Exercise brief: The string "refused" appears in some lines of the entries that follow; copy each such line.

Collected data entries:
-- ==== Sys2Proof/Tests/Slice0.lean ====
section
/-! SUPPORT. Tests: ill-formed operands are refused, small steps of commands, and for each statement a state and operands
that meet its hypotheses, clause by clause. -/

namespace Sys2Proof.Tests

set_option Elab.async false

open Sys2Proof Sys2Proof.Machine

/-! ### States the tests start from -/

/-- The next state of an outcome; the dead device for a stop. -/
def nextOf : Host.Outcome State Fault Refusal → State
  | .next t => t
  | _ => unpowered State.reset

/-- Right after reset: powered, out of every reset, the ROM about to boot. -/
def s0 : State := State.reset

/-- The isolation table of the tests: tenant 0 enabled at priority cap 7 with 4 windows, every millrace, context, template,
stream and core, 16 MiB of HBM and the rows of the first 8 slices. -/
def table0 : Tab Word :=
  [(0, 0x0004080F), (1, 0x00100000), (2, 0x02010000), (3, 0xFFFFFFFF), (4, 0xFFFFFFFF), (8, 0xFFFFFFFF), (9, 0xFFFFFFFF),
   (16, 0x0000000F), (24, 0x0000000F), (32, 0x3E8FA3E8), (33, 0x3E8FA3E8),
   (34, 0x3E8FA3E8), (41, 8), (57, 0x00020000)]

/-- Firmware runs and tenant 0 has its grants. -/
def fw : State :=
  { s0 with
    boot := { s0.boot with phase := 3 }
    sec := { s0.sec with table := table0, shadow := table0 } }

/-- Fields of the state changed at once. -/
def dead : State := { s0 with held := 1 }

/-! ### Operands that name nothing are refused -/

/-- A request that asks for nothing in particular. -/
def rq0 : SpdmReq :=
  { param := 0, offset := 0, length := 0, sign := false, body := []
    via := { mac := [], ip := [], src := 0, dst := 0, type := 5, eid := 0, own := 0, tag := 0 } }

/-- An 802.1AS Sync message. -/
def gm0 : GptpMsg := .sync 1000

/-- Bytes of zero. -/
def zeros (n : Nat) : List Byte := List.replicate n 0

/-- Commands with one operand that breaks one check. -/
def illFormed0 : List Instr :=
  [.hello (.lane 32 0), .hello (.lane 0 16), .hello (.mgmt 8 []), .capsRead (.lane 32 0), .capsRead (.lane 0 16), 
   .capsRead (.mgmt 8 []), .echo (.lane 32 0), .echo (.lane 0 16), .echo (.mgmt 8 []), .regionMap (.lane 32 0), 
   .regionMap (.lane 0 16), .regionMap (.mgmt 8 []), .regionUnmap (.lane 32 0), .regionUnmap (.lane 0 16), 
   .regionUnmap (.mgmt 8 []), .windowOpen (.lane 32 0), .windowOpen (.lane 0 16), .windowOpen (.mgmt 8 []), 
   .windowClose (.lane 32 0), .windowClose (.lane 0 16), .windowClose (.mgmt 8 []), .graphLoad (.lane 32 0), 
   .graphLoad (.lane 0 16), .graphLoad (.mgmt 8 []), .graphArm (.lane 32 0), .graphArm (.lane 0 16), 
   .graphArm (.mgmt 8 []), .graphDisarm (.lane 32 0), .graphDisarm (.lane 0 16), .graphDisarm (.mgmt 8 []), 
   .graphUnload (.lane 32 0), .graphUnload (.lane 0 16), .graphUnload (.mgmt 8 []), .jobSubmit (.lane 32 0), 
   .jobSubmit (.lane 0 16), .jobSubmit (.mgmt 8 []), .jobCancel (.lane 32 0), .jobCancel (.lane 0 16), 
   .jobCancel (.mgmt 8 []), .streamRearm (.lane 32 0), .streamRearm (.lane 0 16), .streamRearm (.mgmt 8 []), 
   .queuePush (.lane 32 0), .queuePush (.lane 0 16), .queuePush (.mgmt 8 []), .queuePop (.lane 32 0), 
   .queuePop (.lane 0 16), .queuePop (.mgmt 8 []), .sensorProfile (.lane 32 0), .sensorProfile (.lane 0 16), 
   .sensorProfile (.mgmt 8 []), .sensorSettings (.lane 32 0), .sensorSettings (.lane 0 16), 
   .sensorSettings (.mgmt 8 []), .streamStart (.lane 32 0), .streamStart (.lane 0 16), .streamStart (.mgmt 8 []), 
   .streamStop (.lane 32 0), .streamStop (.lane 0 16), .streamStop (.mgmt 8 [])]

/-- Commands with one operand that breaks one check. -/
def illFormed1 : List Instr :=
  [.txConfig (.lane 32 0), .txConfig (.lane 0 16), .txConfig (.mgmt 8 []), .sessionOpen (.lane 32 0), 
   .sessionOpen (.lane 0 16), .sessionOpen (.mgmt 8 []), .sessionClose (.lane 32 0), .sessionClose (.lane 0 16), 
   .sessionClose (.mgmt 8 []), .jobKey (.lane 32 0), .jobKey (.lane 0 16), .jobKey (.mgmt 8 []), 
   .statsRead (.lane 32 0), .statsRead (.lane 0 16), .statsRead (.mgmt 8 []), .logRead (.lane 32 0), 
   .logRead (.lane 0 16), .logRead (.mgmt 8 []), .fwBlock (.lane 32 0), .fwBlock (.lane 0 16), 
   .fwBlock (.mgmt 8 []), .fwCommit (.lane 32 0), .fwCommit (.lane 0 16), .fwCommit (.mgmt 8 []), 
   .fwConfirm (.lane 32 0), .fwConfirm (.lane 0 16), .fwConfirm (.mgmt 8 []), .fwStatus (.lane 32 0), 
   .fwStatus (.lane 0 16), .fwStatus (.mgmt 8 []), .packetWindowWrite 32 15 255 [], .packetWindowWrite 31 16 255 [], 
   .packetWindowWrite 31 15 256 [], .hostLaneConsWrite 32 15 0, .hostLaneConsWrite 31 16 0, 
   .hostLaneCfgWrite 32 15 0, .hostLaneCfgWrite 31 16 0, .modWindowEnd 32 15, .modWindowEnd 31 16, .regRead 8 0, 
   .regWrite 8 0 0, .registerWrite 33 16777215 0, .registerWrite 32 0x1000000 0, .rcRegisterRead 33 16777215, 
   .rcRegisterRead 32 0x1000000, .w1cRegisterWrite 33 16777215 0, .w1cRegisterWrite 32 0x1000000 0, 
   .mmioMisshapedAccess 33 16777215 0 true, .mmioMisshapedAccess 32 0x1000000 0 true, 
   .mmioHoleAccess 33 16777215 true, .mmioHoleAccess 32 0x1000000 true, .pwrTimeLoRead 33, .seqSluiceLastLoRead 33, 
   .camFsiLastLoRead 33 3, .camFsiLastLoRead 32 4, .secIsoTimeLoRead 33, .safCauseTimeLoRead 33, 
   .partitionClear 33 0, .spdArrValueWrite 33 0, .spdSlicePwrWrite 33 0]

Written solution:
/-! SUPPORT. Tests: ill-formed operands are refused, small steps of commands, and for each statement a state and operands
/-! ### Operands that name nothing are refused -/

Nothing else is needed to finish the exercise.